Exercise brief:
Transcribe the data exactly, stopping after the "next hop => exact isWordOf_of_formatVB2" line.

Extracted records:
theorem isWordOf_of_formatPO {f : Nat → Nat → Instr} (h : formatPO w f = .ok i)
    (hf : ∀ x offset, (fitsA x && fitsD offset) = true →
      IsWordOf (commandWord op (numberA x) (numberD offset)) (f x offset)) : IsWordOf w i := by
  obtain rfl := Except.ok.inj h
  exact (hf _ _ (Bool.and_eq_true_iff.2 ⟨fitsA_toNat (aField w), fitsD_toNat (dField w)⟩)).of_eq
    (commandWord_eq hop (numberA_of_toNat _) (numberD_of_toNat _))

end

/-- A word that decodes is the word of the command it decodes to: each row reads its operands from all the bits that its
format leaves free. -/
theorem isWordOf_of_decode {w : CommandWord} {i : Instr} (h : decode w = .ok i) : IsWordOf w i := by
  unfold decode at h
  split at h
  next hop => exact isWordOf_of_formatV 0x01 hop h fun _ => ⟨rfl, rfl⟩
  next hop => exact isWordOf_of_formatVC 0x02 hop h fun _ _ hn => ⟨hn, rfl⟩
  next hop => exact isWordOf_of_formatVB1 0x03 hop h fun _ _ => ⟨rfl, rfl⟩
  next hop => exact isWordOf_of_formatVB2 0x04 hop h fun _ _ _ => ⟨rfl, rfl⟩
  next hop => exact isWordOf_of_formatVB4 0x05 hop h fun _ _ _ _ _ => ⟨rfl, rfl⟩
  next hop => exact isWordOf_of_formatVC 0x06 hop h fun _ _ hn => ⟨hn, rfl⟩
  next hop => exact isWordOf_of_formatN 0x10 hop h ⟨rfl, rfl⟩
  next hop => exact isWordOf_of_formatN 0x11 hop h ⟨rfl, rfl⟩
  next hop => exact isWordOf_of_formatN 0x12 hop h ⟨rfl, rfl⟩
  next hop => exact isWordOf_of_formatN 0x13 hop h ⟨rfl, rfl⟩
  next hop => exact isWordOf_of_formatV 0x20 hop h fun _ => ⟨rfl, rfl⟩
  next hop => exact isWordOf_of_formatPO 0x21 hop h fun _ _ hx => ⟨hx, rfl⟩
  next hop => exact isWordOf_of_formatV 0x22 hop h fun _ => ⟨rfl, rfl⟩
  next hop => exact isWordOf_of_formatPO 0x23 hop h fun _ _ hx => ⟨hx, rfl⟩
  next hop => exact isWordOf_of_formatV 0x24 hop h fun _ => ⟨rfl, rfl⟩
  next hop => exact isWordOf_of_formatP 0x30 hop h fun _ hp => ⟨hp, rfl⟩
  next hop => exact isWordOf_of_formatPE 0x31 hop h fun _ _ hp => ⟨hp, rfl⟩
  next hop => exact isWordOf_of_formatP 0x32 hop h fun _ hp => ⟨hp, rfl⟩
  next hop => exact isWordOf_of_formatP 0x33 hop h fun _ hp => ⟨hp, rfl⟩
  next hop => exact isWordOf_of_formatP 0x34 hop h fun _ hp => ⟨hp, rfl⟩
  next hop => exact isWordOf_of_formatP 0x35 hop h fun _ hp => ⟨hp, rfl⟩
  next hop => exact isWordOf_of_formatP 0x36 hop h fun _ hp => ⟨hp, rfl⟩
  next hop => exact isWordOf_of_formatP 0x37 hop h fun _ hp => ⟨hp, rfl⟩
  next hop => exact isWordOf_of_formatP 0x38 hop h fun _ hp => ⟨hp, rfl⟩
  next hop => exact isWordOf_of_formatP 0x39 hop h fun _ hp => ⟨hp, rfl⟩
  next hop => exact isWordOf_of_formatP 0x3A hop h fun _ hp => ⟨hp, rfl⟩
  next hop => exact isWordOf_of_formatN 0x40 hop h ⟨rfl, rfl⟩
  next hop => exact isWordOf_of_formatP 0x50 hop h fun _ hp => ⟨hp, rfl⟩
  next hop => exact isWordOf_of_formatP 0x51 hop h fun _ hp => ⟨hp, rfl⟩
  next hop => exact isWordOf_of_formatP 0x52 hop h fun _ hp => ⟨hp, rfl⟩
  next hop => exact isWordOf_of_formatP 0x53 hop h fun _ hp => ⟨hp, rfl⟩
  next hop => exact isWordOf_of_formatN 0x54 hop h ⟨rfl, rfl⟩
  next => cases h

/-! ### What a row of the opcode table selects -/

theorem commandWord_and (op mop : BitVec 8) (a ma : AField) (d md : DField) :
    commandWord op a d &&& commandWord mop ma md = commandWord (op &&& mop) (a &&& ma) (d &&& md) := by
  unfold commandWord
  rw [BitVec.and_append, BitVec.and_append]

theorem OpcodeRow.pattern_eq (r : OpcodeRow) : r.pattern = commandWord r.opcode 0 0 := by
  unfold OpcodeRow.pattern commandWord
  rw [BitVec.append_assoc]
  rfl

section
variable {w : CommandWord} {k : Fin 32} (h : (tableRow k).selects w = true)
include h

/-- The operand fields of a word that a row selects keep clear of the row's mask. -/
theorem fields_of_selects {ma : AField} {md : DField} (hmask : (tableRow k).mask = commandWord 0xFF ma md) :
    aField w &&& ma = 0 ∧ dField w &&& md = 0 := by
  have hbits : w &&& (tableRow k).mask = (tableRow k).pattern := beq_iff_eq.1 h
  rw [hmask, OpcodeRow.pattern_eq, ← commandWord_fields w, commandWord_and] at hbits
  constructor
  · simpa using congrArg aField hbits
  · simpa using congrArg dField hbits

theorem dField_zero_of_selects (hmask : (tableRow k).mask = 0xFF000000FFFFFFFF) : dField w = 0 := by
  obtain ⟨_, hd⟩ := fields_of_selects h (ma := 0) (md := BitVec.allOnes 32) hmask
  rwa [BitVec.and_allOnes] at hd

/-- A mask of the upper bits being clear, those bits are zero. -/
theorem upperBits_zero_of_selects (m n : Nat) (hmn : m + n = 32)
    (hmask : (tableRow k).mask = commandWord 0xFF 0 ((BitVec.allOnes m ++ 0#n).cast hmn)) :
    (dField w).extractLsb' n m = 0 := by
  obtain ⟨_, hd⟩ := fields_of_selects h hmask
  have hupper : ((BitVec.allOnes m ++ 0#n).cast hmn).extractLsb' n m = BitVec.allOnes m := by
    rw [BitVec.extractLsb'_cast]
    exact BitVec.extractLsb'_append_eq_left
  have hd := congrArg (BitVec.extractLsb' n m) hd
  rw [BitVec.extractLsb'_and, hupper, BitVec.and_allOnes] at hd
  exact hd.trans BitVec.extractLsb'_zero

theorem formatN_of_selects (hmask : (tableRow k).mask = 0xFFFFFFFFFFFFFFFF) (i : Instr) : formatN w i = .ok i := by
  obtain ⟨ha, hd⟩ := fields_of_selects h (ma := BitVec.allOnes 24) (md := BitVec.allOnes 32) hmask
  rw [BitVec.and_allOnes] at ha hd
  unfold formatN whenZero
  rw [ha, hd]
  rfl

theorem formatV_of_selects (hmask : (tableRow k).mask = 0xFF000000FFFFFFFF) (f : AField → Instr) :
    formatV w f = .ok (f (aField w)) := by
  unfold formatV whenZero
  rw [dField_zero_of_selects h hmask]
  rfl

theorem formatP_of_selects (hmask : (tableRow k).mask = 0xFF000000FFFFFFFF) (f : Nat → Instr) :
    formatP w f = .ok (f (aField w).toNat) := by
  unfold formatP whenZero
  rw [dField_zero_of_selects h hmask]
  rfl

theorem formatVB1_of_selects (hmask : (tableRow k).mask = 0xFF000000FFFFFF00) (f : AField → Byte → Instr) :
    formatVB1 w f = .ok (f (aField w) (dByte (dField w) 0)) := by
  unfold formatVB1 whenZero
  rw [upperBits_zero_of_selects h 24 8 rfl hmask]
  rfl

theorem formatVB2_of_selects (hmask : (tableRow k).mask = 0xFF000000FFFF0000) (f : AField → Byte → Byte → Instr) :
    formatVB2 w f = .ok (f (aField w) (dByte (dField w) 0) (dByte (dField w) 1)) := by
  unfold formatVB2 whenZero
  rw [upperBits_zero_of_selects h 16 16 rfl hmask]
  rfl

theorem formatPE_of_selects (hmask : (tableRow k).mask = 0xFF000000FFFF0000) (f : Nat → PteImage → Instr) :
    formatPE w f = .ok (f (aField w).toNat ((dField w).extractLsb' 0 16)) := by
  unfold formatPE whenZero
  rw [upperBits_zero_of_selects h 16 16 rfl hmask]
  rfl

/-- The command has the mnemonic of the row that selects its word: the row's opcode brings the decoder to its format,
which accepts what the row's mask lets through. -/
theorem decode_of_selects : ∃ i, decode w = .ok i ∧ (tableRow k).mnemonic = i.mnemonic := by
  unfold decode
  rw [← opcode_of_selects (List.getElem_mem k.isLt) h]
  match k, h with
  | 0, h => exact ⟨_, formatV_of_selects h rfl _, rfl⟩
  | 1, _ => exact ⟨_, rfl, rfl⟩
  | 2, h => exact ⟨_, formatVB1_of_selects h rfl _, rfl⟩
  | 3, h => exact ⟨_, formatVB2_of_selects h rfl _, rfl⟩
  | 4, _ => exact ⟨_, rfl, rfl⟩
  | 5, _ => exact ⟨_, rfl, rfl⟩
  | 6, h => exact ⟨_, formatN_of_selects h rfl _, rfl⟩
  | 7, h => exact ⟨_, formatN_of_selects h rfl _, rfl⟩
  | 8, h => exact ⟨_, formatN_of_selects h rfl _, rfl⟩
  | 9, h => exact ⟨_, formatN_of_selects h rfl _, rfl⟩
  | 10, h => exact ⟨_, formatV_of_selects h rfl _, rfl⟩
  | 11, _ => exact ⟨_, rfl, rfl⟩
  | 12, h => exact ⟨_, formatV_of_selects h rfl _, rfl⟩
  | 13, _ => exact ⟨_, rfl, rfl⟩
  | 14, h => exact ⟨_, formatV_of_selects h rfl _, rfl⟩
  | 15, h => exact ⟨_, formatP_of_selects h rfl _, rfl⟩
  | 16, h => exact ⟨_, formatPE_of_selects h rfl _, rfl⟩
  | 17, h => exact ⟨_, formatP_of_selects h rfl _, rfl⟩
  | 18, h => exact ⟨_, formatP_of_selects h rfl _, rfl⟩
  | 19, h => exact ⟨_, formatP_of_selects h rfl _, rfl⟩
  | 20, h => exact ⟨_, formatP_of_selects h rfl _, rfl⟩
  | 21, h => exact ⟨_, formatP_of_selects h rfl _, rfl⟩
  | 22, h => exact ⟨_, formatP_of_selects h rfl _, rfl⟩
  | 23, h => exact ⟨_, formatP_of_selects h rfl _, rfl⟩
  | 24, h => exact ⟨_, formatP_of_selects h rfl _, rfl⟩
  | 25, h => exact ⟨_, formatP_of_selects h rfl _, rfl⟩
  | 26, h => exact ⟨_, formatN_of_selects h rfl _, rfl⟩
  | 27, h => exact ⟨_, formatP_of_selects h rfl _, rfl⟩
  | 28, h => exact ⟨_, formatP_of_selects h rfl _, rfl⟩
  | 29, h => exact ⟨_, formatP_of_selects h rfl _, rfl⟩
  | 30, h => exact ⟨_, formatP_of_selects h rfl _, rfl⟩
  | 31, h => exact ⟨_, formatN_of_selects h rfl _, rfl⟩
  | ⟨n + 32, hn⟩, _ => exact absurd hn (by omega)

Your solution:
theorem isWordOf_of_formatPO {f : Nat → Nat → Instr} (h : formatPO w f = .ok i)
    (hf : ∀ x offset, (fitsA x && fitsD offset) = true →
      IsWordOf (commandWord op (numberA x) (numberD offset)) (f x offset)) : IsWordOf w i := by
  obtain rfl := Except.ok.inj h
  exact (hf _ _ (Bool.and_eq_true_iff.2 ⟨fitsA_toNat (aField w), fitsD_toNat (dField w)⟩)).of_eq
    (commandWord_eq hop (numberA_of_toNat _) (numberD_of_toNat _))

end

/-- A word that decodes is the word of the command it decodes to: each row reads its operands from all the bits that its
format leaves free. -/
theorem isWordOf_of_decode {w : CommandWord} {i : Instr} (h : decode w = .ok i) : IsWordOf w i := by
  unfold decode at h
  split at h
  next hop => exact isWordOf_of_formatV 0x01 hop h fun _ => ⟨rfl, rfl⟩
  next hop => exact isWordOf_of_formatVC 0x02 hop h fun _ _ hn => ⟨hn, rfl⟩
  next hop => exact isWordOf_of_formatVB1 0x03 hop h fun _ _ => ⟨rfl, rfl⟩
  next hop => exact isWordOf_of_formatVB2 0x04 hop h fun _ _ _ => ⟨rfl, rfl⟩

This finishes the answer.